┌──

def execModdrop (queue : Nat) (s : State) : Out :=
  let q := s.queue queue
  if !holdsType q 6 then .next s
  else
    let idx := fld (curPacket q) 4 2
    let s := s.modPart q.part (fun p => { p with loaded := p.loaded.filter (· != idx) })
    .next (s.modQueue queue (fun q => { q with st := .held, dropping := some idx }))

/-- No launch of the partition, nor a node still to launch, names the module. -/
def moduleIdle (s : State) (part idx : Nat) : Bool :=
  s.launches.all (fun p => p.2.part != part || p.2.r.codeobj != idx) &&
    s.insts.all (fun p => p.2.part != part || p.2.nodes.all (fun n => n.done || n.r.codeobj != idx))

def execModdropComplete (queue : Nat) (s : State) : Out :=
  let q := s.queue queue
  match q.dropping with
  | none => .next s
  | some idx =>
    if !moduleIdle s q.part idx then .next s
    else .next (advance (dropInstr s (moduleSegs s q.part (tableEntry s q.part idx))) queue)

/-! ### GRAPH (R330) -/

/-- A node as captured: its entry and its record. -/
structure NodeIn where
  ent : Nat
  rec' : Nat

def nodeSucc (ent : Nat) : List Nat := (List.range (min 8 (bitsAt ent (8 * 0x10) 4))).map (fun i => fld ent (0x14 + 2 * i) 2)

/-- The node entries and records at a table, or the number of the node that cannot be read. -/
def readNodes (s : State) (part die : Nat) (table : DWord) : Nat → Nat → Except Nat (List NodeIn)
  | 0, _ => .ok []
  | n + 1, i =>
    match qRead s part die (table + BitVec.ofNat 64 (64 * i)) 64 with
    | none => .error i
    | some ent =>
      if fld ent 0 8 % 256 ≠ 0 ∨ fld ent 0 8 / 2 ^ 60 ≠ 0 then .error i
      else
        match qRead s part die (BitVec.ofNat 64 (fld ent 0 8)) 256 with
        | none => .error i
        | some r =>
          match readNodes s part die table n (i + 1) with
          | .error j => .error j
          | .ok l => .ok (⟨ent, r⟩ :: l)

/-- The limits of R330 and R324 on a node; a node with predecessors is named by its QUEUE entry (DEDUCED, log entry 21). -/
def nodeOk (s : State) (part classmax : Nat) (all : List NodeIn) (i : Nat) (n : NodeIn) (r : LRec) : Bool :=
  let hasPred := all.any (fun m => (nodeSucc m.ent).contains i)
  let qcap := fld n.ent 8 4
  let co := fld n.ent 0xC 4
  let e := tableEntry s part r.queueObj
  onlyFields n.ent [(0, 64), (8, 32), (0xC, 32), (0x10, 4), (0x14, 128)] && decide (bitsAt n.ent (8 * 0x10) 4 ≤ 8) &&
    (nodeSucc n.ent).all (fun j => decide (i < j) && decide (j < all.length)) &&
    (if qcap = 0 then co == 0 else decide (1 ≤ co) && decide (co ≤ qcap)) &&
    (if hasPred then qcap != 0 && r.awlRec else qcap == 0) &&
    recRow1 n.rec' 0 && recFailRow s part classmax true n.rec' r == 0 &&
    r.node == i && (if hasPred then oType e == 7 && bitsAt e 32 16 == i else r.queueObj == 0 || (oType e == 7 && bitsAt e 32 16 == i))

def execGraph (queue : Nat) (why : Option AccFail) (s : State) : Out :=
  let q := s.queue queue
  let x := curPacket q
  if !holdsType q 7 || qHeld s queue (BitVec.ofNat 64 (fld x 8 8)) (64 * fld x 4 2) then .next s
  else
    let die := queueDie queue
    let completion := BitVec.ofNat 64 (fld x 0x20 8)
    let refused (i : Nat) : Out := .next (refuse s queue completion (pkSeq x) i)
    let table := BitVec.ofNat 64 (fld x 8 8)
    if readFails s queue table why then .next (refuse (readCount s queue table why) queue completion (pkSeq x) 0)
    else
      match readNodes s q.part die table (fld x 4 2) 0 with
      | .error i => refused i
      | .ok ns =>
        let rs := ns.map (fun n =>
          let r := parseRec n.rec'
          if fld x 0x18 8 = 0 then r else { r with deadline := fld x 0x18 8 })
        match ((ns.zip rs).zipIdx).find? (fun p => !nodeOk s q.part q.classmax ns p.2 p.1.1 p.1.2) with
        | some p => refused p.2
        | none =>
          let (gi, s) := freshId s
          let nodes := (ns.zip rs).map (fun p =>
            ({ r := p.2, qcap := fld p.1.ent 8 4, coalesce := fld p.1.ent 0xC 4, succ := nodeSucc p.1.ent } : GNode))
          let g : GInst := { die, part := q.part, queue, seq := pkSeq x, deadline := fld x 0x18 8, completion
                             qarea := BitVec.ofNat 64 (fld x 0x10 8), nodes, lap := q.lap }
          let s := advance { s with insts := tset gi g s.insts } queue
          .next (graphSettle s gi)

└──

Exactly one number is the answer: how many lines of the entries contain the string "moduleIdle".

Answer space >> 2